A partir da década de 1970, a visão de que há um “paraíso racial” foi trocada por outra, a de que há um “inferno racial”, como diz o antropólogo Jocélio Teles dos Santos, diretor do Centro de Estudos Afro-Orientais e professor da Universidade Federal da Bahia, autor de, entre outros, do livro O poder da cultura e a cultura no poder: a disputa simbólica da herança cultural negra no Brasil (Edufba). Segundo ele, via-se aqui uma América portuguesa católica e tolerante em oposição à América protestante e déspota, que eram os Estados Unidos. “Nas últimas décadas ocorre a politização cada vez mais crescente e surge a cultura da reivindicação”, diz. O curioso é que o paradoxo se mantém, acrescenta o pesquisador.
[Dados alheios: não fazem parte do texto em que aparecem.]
-- ==== Sys2Proof/Laws/Invariant.lean ====
section
/-! SUPPORT. How the parts of the two invariants are kept: the planes mirror the output across every run of
emitted bytes, and every command, entry and symbol keeps its engine's invariant. -/

namespace Sys2Proof.Machine

/-! ### TF-DCE -/

theorem planeOrderTable_isPermutation (selb : Byte) : (planeOrderTable selb).isPermutation := by
  revert selb
  decide

/-- What a command does to an engine whose planes mirror its output. -/
structure TfDce.Advances (u : TfDce) : Prop where
  clean : u.clean
  mirror : u.PlanesMirrorOutput
  done : u.status = .done ↔ u.p = 1920

/-- A run of emitted bytes keeps the planes the mirror of the output (R206, R207). -/
theorem TfDce.PlanesMirrorOutput.emitted {t u : TfDce} {k : Nat} {v : Nat → Byte} (h : t.PlanesMirrorOutput)
    (hpo : t.po.isPermutation) (hE : t.Emitted u k v) (hk : t.p + k ≤ 1920) (hup : u.po = t.po) (hu : u.clean) :
    u.PlanesMirrorOutput := by
  obtain ⟨hp, hout, hpm, hold, -⟩ := hE
  obtain ⟨h1, h2, h3, h4⟩ := h
  refine ⟨by omega, ?_, fun q hq => ?_, fun pl a hn => ?_⟩
  · refine Memory.below_of_read hu.2 fun a ha => ?_
    rw [hout a, if_neg (by omega), Memory.read_of_below h2 (by omega)]
  · rw [hup]
    by_cases hqt : t.p ≤ q
    · rw [hpm q hqt (by omega), hout q, if_pos (by omega)]
    · rw [hout q, if_neg (by omega), ← h3 q (by omega)]
      refine hold _ _ fun q' ha hb hc => ?_
      have hs := destPlane_inj hpo (show q' < 1920 by omega) (show q < 1920 by omega) hc.1
      exact zigzag_ne (show q < q' by omega) (by omega) hc.2.symm
  · rw [hup] at hn
    rw [hold pl a fun q ha hb => hn q (by omega), h4 pl a fun q hq => hn q (by omega)]

theorem TfDce.Emits.advances {t u : TfDce} {c : Nat} {v : Nat → Byte} {pc : PatternCache} {o : Bool}
    (h : t.Emits u c v pc o) (ht : t.ready) (hm : t.PlanesMirrorOutput) (hpo : t.po.isPermutation)
    (hu : u.clean) : u.Advances ∧ u.status ≠ .trunc := by
  obtain ⟨hE, hf, -, -, -⟩ := h
  have hr : t.p + t.room c ≤ 1920 := by
    have := ht.2
    unfold TfDce.room
    omega
  have hst := hE.2.2.2.2
  have hp := hE.1
  refine ⟨⟨hu, hm.emitted hpo hE hr hf.2.2.2.2.1 hu, ?_⟩, ?_⟩
  · rw [hst, hp]
    split <;> simp [*]
  · rw [hst]
    split <;> decide

variable {s : State}

/-- What a header-table word does to an engine whose planes mirror its output. -/
theorem exec_tableWord_advances (i : Instr) (hi : i.space = .tableWord) (ht : s.tf.ready) (hc : s.tf.clean)
    (hm : s.tf.PlanesMirrorOutput) (hpo : s.tf.po.isPermutation) :
    ∃ u : TfDce, exec i s = .next { s with tf := u } ∧ u.Advances ∧ u.status ≠ .trunc := by
  have hlt := ht.2
  cases i <;> simp only [Instr.space, reduceCtorEq] at hi
  case mLbr n whi =>
    obtain ⟨hE, hu⟩ := TfDce.linCopy_emits (c := copyCount n) ht hc (tableDistance whi)
      (by unfold copyCount; omega) (by unfold copyCount; have := n.isLt; omega)
    exact ⟨_, rfl, hE.advances ht hm hpo hu⟩
  case mPrd sel x whi =>
    obtain ⟨hE, hu⟩ := TfDce.planeXform_emits (c := byteCount whi) ht hc sel x
      (by unfold byteCount; omega) (by unfold byteCount; have := whi.isLt; omega)
    exact ⟨_, rfl, hE.advances ht hm hpo hu⟩
  case mPbr n whi =>
    obtain ⟨hE, -, hu⟩ := TfDce.planeCopy_emits (c := byteCount whi) (d := nibbleCount n) ht hc hpo
      (by unfold nibbleCount; omega) (by unfold nibbleCount; have := n.isLt; omega)
      (by unfold byteCount; have := whi.isLt; omega)
    exact ⟨_, rfl, hE.advances ht hm hpo hu⟩
  case mMrd sel k whi =>
    obtain ⟨hE, hu⟩ := TfDce.maskRead_emits (t := s.tf.ageSlot k) (c := byteCount whi) ht hc sel (s.tf.pc.get k)
      (by unfold byteCount; have := whi.isLt; omega)
    exact ⟨(s.tf.ageSlot k).maskRead sel (s.tf.pc.get k) (byteCount whi), rfl,
      hE.advances (t := s.tf.ageSlot k) ht hm hpo hu⟩
  case mLit x whi =>
    obtain ⟨hE, hu⟩ := TfDce.emit_emitted ht hc whi
    refine ⟨s.tf.emit whi, ?_, TfDce.Emits.advances (c := 1) (t := s.tf) (v := fun _ => whi) (pc := (s.tf.emit whi).pc)
      (o := (s.tf.emit whi).oobf) ⟨?_, TfDce.emit_frame _ _, by simp, rfl, rfl⟩ ht hm hpo hu⟩
    · simp [exec, execMLit, onTf, TfDce.andThen, ht.1]
    · rw [show s.tf.room 1 = 1 by simp only [TfDce.room]; omega]
      exact hE
  case mNib n whi =>
    obtain ⟨hE, hu⟩ := TfDce.pairRun_emits (c := nibbleCount n) ht hc (nibPair whi).1 (nibPair whi).2
      (by unfold nibbleCount; have := n.isLt; omega)
    exact ⟨_, rfl, hE.advances ht hm hpo hu⟩
  case mRmr sel k whi =>
    obtain ⟨hE, hu⟩ := TfDce.rotMaskRead_emits (t := s.tf.ageSlot k) (c := byteCount whi) ht hc sel
      (s.tf.pc.get k) (by unfold byteCount; have := whi.isLt; omega)
    exact ⟨(s.tf.ageSlot k).rotMaskRead sel (s.tf.pc.get k) (byteCount whi), rfl,
      hE.advances (t := s.tf.ageSlot k) ht hm hpo hu⟩
  case mRle r whi =>
    obtain ⟨hE, hu⟩ := TfDce.fill_emits (c := r.toNat) ht hc whi (by have := r.isLt; omega)
    exact ⟨_, rfl, hE.advances ht hm hpo hu⟩
  case mRefused wlo whi =>
    refine ⟨s.tf.refuse wlo, rfl, ⟨hc, hm, ?_⟩, by simp⟩
    simp only [TfDce.refuse_status, TfDce.refuse_p, reduceCtorEq, false_iff]
    omega

/-- What a command does to an engine whose planes mirror its output; only a literal run that is cut off ends in
TRUNC, and its literals have then all been read (R211). -/
theorem exec_command_advances (i : Instr) (hi : i.space = .command) (ht : s.tf.ready) (hc : s.tf.clean)
    (hm : s.tf.PlanesMirrorOutput) (hpo : s.tf.po.isPermutation) :
    ∃ u : TfDce, exec i s = .next { s with tf := u } ∧ u.Advances ∧
      (u.status = .trunc → ∃ n bs, i = .lit n bs ∧ bs.length < n.toNat + 1 ∧ u.sp = s.tf.sp + bs.length) := by
  have hlt := ht.2
  cases i <;> simp only [Instr.space, reduceCtorEq] at hi
  case mac i =>
    obtain ⟨u, hu, ha, hn⟩ := exec_tableWord_advances (s := { s with tf := s.tf.htRead i })
      (decodeTableEntry (wordLow (s.tf.htRead i).regs.w) (wordHigh (s.tf.htRead i).regs.w))
      (decodeTableEntry_space _ _) ht hc hm hpo
    refine ⟨u, ?_, ha, fun h => absurd h hn⟩
    rw [show exec (.mac i) s = execMac i s from rfl, execMac, execTableWord_eq, hu]
  case lbr n d =>
    obtain ⟨hE, hu⟩ := TfDce.linCopy_emits (c := copyCount n) ht hc d.toNat
      (by unfold copyCount; omega) (by unfold copyCount; have := n.isLt; omega)
    obtain ⟨ha, hn⟩ := hE.advances ht hm hpo hu
    exact ⟨_, rfl, ha, fun h => absurd h hn⟩
  case prd sel c =>
    obtain ⟨hE, hu⟩ := TfDce.planeXform_emits (c := byteCount c) ht hc sel 0
      (by unfold byteCount; omega) (by unfold byteCount; have := c.isLt; omega)
    obtain ⟨ha, hn⟩ := hE.advances ht hm hpo hu
    exact ⟨_, rfl, ha, fun h => absurd h hn⟩
  case prdn sel c =>
    obtain ⟨hE, hu⟩ := TfDce.planeXform_emits (c := byteCount c) ht hc sel 1
      (by unfold byteCount; omega) (by unfold byteCount; have := c.isLt; omega)
    obtain ⟨ha, hn⟩ := hE.advances ht hm hpo hu
    exact ⟨_, rfl, ha, fun h => absurd h hn⟩
  case prdl sel c =>
    obtain ⟨hE, hu⟩ := TfDce.planeXform_emits (c := byteCount c) ht hc sel 2
      (by unfold byteCount; omega) (by unfold byteCount; have := c.isLt; omega)
    obtain ⟨ha, hn⟩ := hE.advances ht hm hpo hu
    exact ⟨_, rfl, ha, fun h => absurd h hn⟩
  case prdr sel c =>
    obtain ⟨hE, hu⟩ := TfDce.planeXform_emits (c := byteCount c) ht hc sel 3
      (by unfold byteCount; omega) (by unfold byteCount; have := c.isLt; omega)
    obtain ⟨ha, hn⟩ := hE.advances ht hm hpo hu
    exact ⟨_, rfl, ha, fun h => absurd h hn⟩
  case pbr n c =>
    obtain ⟨hE, -, hu⟩ := TfDce.planeCopy_emits (c := byteCount c) (d := nibbleCount n) ht hc hpo
      (by unfold nibbleCount; omega) (by unfold nibbleCount; have := n.isLt; omega)
      (by unfold byteCount; have := c.isLt; omega)
    obtain ⟨ha, hn⟩ := hE.advances ht hm hpo hu
    exact ⟨_, rfl, ha, fun h => absurd h hn⟩
  case mrd sel k c =>
    obtain ⟨hE, hu⟩ := TfDce.maskRead_emits (t := s.tf.ageSlot k) (c := byteCount c) ht hc sel (s.tf.pc.get k)
      (by unfold byteCount; have := c.isLt; omega)
    obtain ⟨ha, hn⟩ := hE.advances (t := s.tf.ageSlot k) ht hm hpo hu
    exact ⟨(s.tf.ageSlot k).maskRead sel (s.tf.pc.get k) (byteCount c), rfl, ha, fun h => absurd h hn⟩
  case mrdi sel m c =>
    obtain ⟨hE, hu⟩ := TfDce.maskRead_emits (t := s.tf.promoteMask m) (c := byteCount c) ht hc sel m
      (by unfold byteCount; have := c.isLt; omega)
    obtain ⟨ha, hn⟩ := hE.advances (t := s.tf.promoteMask m) ht hm hpo hu
    exact ⟨(s.tf.promoteMask m).maskRead sel m (byteCount c), rfl, ha, fun h => absurd h hn⟩
  case pair n v1 v2 =>
    obtain ⟨hE, hu⟩ := TfDce.pairRun_emits (c := nibbleCount n) ht hc v1 v2
      (by unfold nibbleCount; have := n.isLt; omega)
    obtain ⟨ha, hn⟩ := hE.advances ht hm hpo hu
    exact ⟨_, rfl, ha, fun h => absurd h hn⟩
  case lit n bs =>
    have hn := n.isLt
    have htk : (bs.take (nibbleCount n)).length ≤ 16 := by
      rw [List.length_take]
      unfold nibbleCount
      omega
    obtain ⟨hE, hu, hf, hsp, -, -⟩ := TfDce.litRun_emits (bs.take (nibbleCount n)) s.tf ht hc (by omega)
    have hr : s.tf.p + s.tf.room (bs.take (nibbleCount n)).length ≤ 1920 := by
      unfold TfDce.room
      omega
    have hst := hE.2.2.2.2
    have hp := hE.1
    have hmir := hm.emitted hpo hE hr hf.2.2.2.2.1 hu
    by_cases hrun : (s.tf.litRun (bs.take (nibbleCount n))).status = .running
    · have hne : (s.tf.litRun (bs.take (nibbleCount n))).p ≠ 1920 := by
        intro h
        rw [hrun, if_pos (by omega)] at hst
        cases hst
      by_cases hlen : bs.length < nibbleCount n
      · refine ⟨(s.tf.litRun (bs.take (nibbleCount n))).haltTrunc, ?_, ⟨hu, hmir, by simp [hne]⟩, fun _ => ?_⟩
        · simp only [exec, execLit, onTf, TfDce.andThen, if_pos hrun, if_pos hlen]
        · unfold nibbleCount at hlen
          refine ⟨n, bs, rfl, hlen, ?_⟩
          have htl : bs.take (nibbleCount n) = bs := List.take_of_length_le (by unfold nibbleCount; omega)
          rw [htl] at hsp hp hne ⊢
          rw [TfDce.haltTrunc_sp, hsp]
          unfold TfDce.room at hp ⊢
          omega
      · refine ⟨s.tf.litRun (bs.take (nibbleCount n)), ?_, ⟨hu, hmir, by simp [hne, hrun]⟩, fun h => ?_⟩
        · simp only [exec, execLit, onTf, TfDce.andThen, if_pos hrun, if_neg hlen]
        · rw [hrun] at h
          cases h
    · refine ⟨s.tf.litRun (bs.take (nibbleCount n)), ?_, ⟨hu, hmir, ?_⟩, fun h => ?_⟩
      · simp only [exec, execLit, onTf, TfDce.andThen, if_neg hrun]
      · rw [hst, hp]
        split <;> rename_i hfull <;> simp only [hfull, reduceCtorEq]
      · rw [hst] at h
        split at h <;> cases h
  case nib n v =>
    obtain ⟨hE, hu⟩ := TfDce.pairRun_emits (c := nibbleCount n) ht hc (nibPair v).1 (nibPair v).2
      (by unfold nibbleCount; have := n.isLt; omega)
    obtain ⟨ha, hn⟩ := hE.advances ht hm hpo hu
    exact ⟨_, rfl, ha, fun h => absurd h hn⟩
  case rmr sel k c =>
    obtain ⟨hE, hu⟩ := TfDce.rotMaskRead_emits (t := s.tf.ageSlot k) (c := byteCount c) ht hc sel
      (s.tf.pc.get k) (by unfold byteCount; have := c.isLt; omega)
    obtain ⟨ha, hn⟩ := hE.advances (t := s.tf.ageSlot k) ht hm hpo hu
    exact ⟨(s.tf.ageSlot k).rotMaskRead sel (s.tf.pc.get k) (byteCount c), rfl, ha, fun h => absurd h hn⟩
  case rmri sel m c =>
    obtain ⟨hE, hu⟩ := TfDce.rotMaskRead_emits (t := s.tf.promoteMask m) (c := byteCount c) ht hc sel m
      (by unfold byteCount; have := c.isLt; omega)
    obtain ⟨ha, hn⟩ := hE.advances (t := s.tf.promoteMask m) ht hm hpo hu
    exact ⟨(s.tf.promoteMask m).rotMaskRead sel m (byteCount c), rfl, ha, fun h => absurd h hn⟩
  case rle r v =>
    obtain ⟨hE, hu⟩ := TfDce.fill_emits (c := r.toNat) ht hc v (by have := r.isLt; omega)
    obtain ⟨ha, hn⟩ := hE.advances ht hm hpo hu
    exact ⟨_, rfl, ha, fun h => absurd h hn⟩

/-- The start of a call, before and after R452. -/
theorem TfDce.atStart_inv {input : Buffer} (h : input.wf) : (TfDce.atStart input).Inv :=
  ⟨⟨h, ⟨Memory.wf_nil, Memory.wf_nil, Memory.wf_nil, Memory.wf_nil⟩, Memory.wf_nil, Memory.wf_nil,
    by simp [TfDce.atStart, TfResult.initial]⟩, fun hr => by cases hr⟩

theorem TfDce.initialise_inv {input : Buffer} (h : input.wf) : (TfDce.initialise input).Inv := by
  refine ⟨⟨h, ⟨Memory.wf_nil, Memory.wf_nil, Memory.wf_nil, Memory.wf_nil⟩, Memory.wf_nil, Memory.wf_nil,
      by simp [TfDce.initialise, TfDce.atStart, TfResult.initial]⟩,
    fun _ => ⟨⟨rfl, rfl, rfl⟩, ⟨Nat.zero_le _, by simp [TfDce.initialise, TfDce.atStart],
      fun q hq => by simp [TfDce.initialise, TfDce.atStart] at hq, fun k a _ => ?_⟩,
      ⟨by simp [TfDce.initialise, TfDce.atStart], by simp [TfDce.initialise, TfDce.atStart]⟩, Nat.le_refl _⟩⟩
  simp only [TfDce.initialise, TfDce.atStart, Planes.read, Planes.get, Planes.empty]
  repeat' split
  all_goals rfl

/-! ### LS11 -/

/-- The start of a call (R451). -/
theorem Ls11.atStart_inv {input : Buffer} {mode : LsMode} (h : input.wf) : (Ls11.atStart input mode).Inv :=
  ⟨⟨h, Memory.wf_nil, Memory.wf_nil, Memory.wf_nil, by simp [Ls11.atStart]⟩, trivial⟩

/-- The end of a coded entry keeps the invariant of the call (R171). -/
theorem Ls11.endEntry_inv {l : Ls11} (hc : l.canonical) (hL : l.Loaded) (hV : l.Validated)
    (hM : l.mode = .decode) (hE : l.EntriesFit) (hF : l.LoopFits) : l.endEntry.Inv := by
  obtain ⟨h1, h2, h3, h4, h5⟩ := hF
  obtain ⟨hlen, hall⟩ := hE
  have hlt : l.entries.length < l.fat.length := (List.getElem?_eq_some_iff.1 h1).1
  refine ⟨⟨hc.1, hc.2.1, hc.2.2.1, hc.2.2.2.1, fun e he => ?_⟩, hL, hV, hM, ?_, fun i e he => ?_⟩
  · rw [Ls11.endEntry_entries] at he
    rcases List.mem_append.1 he with he | he
    · exact hc.2.2.2.2 e he
    · simp only [List.mem_singleton] at he
      subst he
      exact ⟨hc.2.2.2.1, fun c hcm => by have := h5 c hcm; simp only; omega⟩
  · rw [Ls11.endEntry_entries]
    simp only [List.length_append, List.length_singleton]
    exact hlt
  · rw [Ls11.endEntry_entries] at he
    by_cases hi : i < l.entries.length
    · rw [List.getElem?_append_left hi] at he
      exact hall i e he
    · rw [List.getElem?_append_right (by omega)] at he
      have hi2 := (List.getElem?_eq_some_iff.1 he).1
      simp only [List.length_singleton] at hi2
      have : i = l.entries.length := by omega
      subst this
      simp at he
      subst he
      refine ⟨l.cur, h1, rfl, ?_⟩
      rw [if_neg h2]
      exact ⟨rfl, h3, h5, by simp [entryShort]⟩

end Sys2Proof.Machine
end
Os governos que se sucedem – à direita ou à esquerda – reforçam a ideia de uma Bahia tradicional, ligada à africanidade, e ao mesmo tempo existem ainda necessidades não atendidas de políticas públicas ante as desigualdades raciais.

O interesse de historiadores norte-americanos pela Bahia é muito grande e crescente, sobretudo para aqueles que pesquisam escravidão e história cultural do negro, como afirma o historiador João José Reis, professor da Universidade Federal da Bahia e autor de livros pioneiros, como Rebelião escrava no Brasil, A morte é uma festa e A invenção da liberdade, editados pela Companhia das Letras. “Essa história de ‘democracia racial’ é um pouco velha. O negro brasileiro – o baiano incluído –, e não só o negro, mas também os antirracistas em geral, desejam que se torne realidade, mas não é. Basta ver a última campanha de ódio contra os nordestinos recentemente na internet. É o mesmo caldo cultural do racismo”, lembra o historiador.

João José Reis conta que os baianos já se acostumaram com a ideia de uma Bahia fortemente “africana”: comem acarajé, dançam ao som do Olodum e da Timbalada, vestem-se de branco na sexta-feira. Ali não existem grupos organizados de supostos brancos que preguem a supremacia racial, como ocorre em outras partes do país. As cotas foram adotadas nas nossas universidades públicas baianas sem o conflito racial previsto por antropólogos e parte da mídia. “A Bahia é, porém, racista como o resto do Brasil, só que de maneira menos organizada. Toda hora aparece denúncia de racismo na imprensa, a matança de jovens negros da periferia é como se fosse um dado natural, são os negros que estão nas ruas como pedintes, loucos. São raros os negros entre a elite local”, diz.